Repeat verbatim, and only, the lines of the data below, beginning at the line that contains "let q := TaskRecord.queue t.record" and stopping after the line that contains "((List.range 8).map (fun".

Given entries —
[Start of section]
/-- The task dispatched next (R97): a head passed over too often, else the lowest priority value, queues in rotation after the
one served last, and order of capture. -/
def Core.nextTask (k : Core) (bound : Nat → Nat) : Option QTask :=
  let ts := k.waitingTasks
  match (List.range 16).findSome? (fun q => match headOf ts q with
      | some t => if 0 < bound q && bound q ≤ mget 0 k.passed t.id then some t else none
      | none => none) with
  | some t => some t
  | none =>
    match (List.range 4).find? (fun p => ts.any (fun t => TaskRecord.prio t.record == p)) with
    | none => none
    | some p =>
      let mine := ts.filter (fun t => TaskRecord.prio t.record == p)
      let from_ := mget 15 k.lastQueue p + 1
      ((List.range 16).map (fun i => (from_ + i) % 16)).findSome? (fun q => headOf mine q)

/-- A dispatch passes over the heads of lower priority, each of which counts it (R97). -/
def Core.passOver (k : Core) (t : QTask) : Core :=
  let ts := k.waitingTasks
  let p := TaskRecord.prio t.record
  let q := TaskRecord.queue t.record
  let passed := (List.range 16).foldl (fun m i =>
    match headOf ts i with
    | some h => if decide (p < TaskRecord.prio h.record) then mput m h.id (mget 0 m h.id + 1) else m
    | none => m) (mdel (k.passed.filter (fun e => ts.any (fun x => x.id == e.1))) t.id)
  { k with passed := passed, lastQueue := mput k.lastQueue p q }

/-- Free shadow slots and free pages of the task area (R95). -/
def Core.freeShadow (k : Core) : Option Nat :=
  ((List.range 8).map (fun i => 64 + i)).find? (fun sl => (k.group sl).holder == .free && !k.tasks.any (fun t => t.slot == some sl))
def Core.freePages (k : Core) : List Nat :=
  (List.range 32).filter (fun n => !k.groups.any (fun e => e.2.holder == .task && e.2.pages.contains n) && !k.tasks.any (fun t => t.pages.contains n))

def Core.setTask (k : Core) (t : QTask) : Core := { k with tasks := updWhere (fun x => x.id == t.id) (fun _ => t) k.tasks }
def Core.dropTask (k : Core) (t : QTask) : Core := { k with tasks := k.tasks.filter (fun x => x.id != t.id) }

/-- A prefetch that cannot be made ends its task: its future is POISONED with status 5, its successor decremented (R218). -/
def State.taskEnds (s : State) (c : Nat) (t : QTask) (status : Nat) : State :=
  let pt := s.part t.part
  let s := (s.setCore c ((s.core c).dropTask t)).setPart t.part { pt with saved := pt.saved.map (fun v => { v with tasks := v.tasks.filter (fun x => x.id != t.id) }) }
  let fut := TaskRecord.fut t.record
  let succ := TaskRecord.succ t.record
  (s.acts t.part { die := dieOf c, who := { core := c, slot := t.slot.getD 0, req := 5 } } t.inherit ((if fut = 0 then [] else [.tres fut (futureWord status) 0]) ++ (if succ = 0 then [] else [.tdec succ]))).nodeDone t.part t.node

/-- A page fault of a prefetch frees what the task holds; it waits outside its queue until the record is resolved (R218). -/
def State.taskFaults (s : State) (c : Nat) (t : QTask) (ia : Nat) : State :=
  let (s, n) := s.fault t.part ia false false { core := c, slot := t.slot.getD 0, req := 5 }
  let k := (s.core c).dropTask t
  s.setCore c { k with tasks := { t with slot := none, pages := [], ready := false, blocked := some n } :: k.tasks }

/-- How a prefetch stands. -/
inductive PreRes where
  | done
  | wait
  | page (ia : Nat)
  | ends
  deriving DecidableEq, Repr

/-- Loads a task's segments into frames, those not resident; one that an earlier `cfetch` is loading is waited for (R95, R356, log 115). -/
def State.loadSegs (s : State) (c : Nat) (t : QTask) : List Nat → State × PreRes
  | [] => (s, .done)
  | seg :: rest =>
    let k := s.core c
    if (k.resident t.part seg).isSome then State.loadSegs s c t rest
    else if k.segLoading t.part seg (fun o => t.ready || decide (o.seq < t.began)) then (s, .wait)
    else match frameFor k with
      | none => (s, .wait)
      | some fs =>
        match s.readCode t.part (seg * 4096) 4096 { core := c, slot := t.slot.getD 0, req := 5 } with
        | (s, .ok bs, _) =>
          let k := s.core c
          State.loadSegs { s.setCore c { k with frames := fs ++ [{ seg := seg, part := t.part, code := codeCells bs, issued := s.lru }] } with lru := s.lru + 1 } c t rest
        | (s, .page, ia) => (s, .page ia)
        | (s, .held, _) => (s, .wait)
        | (s, .fatal, _) => (s, .ends)

/-- Physical local address of a byte of a task's region (R87). -/
def pageAddr (pages : List Nat) (a : Nat) : Nat := 393216 + 4096 * pages.getD (a / 4096) 0 + a % 4096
[End of section]
Completed task —
  let q := TaskRecord.queue t.record
  let passed := (List.range 16).foldl (fun m i =>
    match headOf ts i with
    | some h => if decide (p < TaskRecord.prio h.record) then mput m h.id (mget 0 m h.id + 1) else m
    | none => m) (mdel (k.passed.filter (fun e => ts.any (fun x => x.id == e.1))) t.id)
  { k with passed := passed, lastQueue := mput k.lastQueue p q }

/-- Free shadow slots and free pages of the task area (R95). -/
def Core.freeShadow (k : Core) : Option Nat :=
  ((List.range 8).map (fun i => 64 + i)).find? (fun sl => (k.group sl).holder == .free && !k.tasks.any (fun t => t.slot == some sl))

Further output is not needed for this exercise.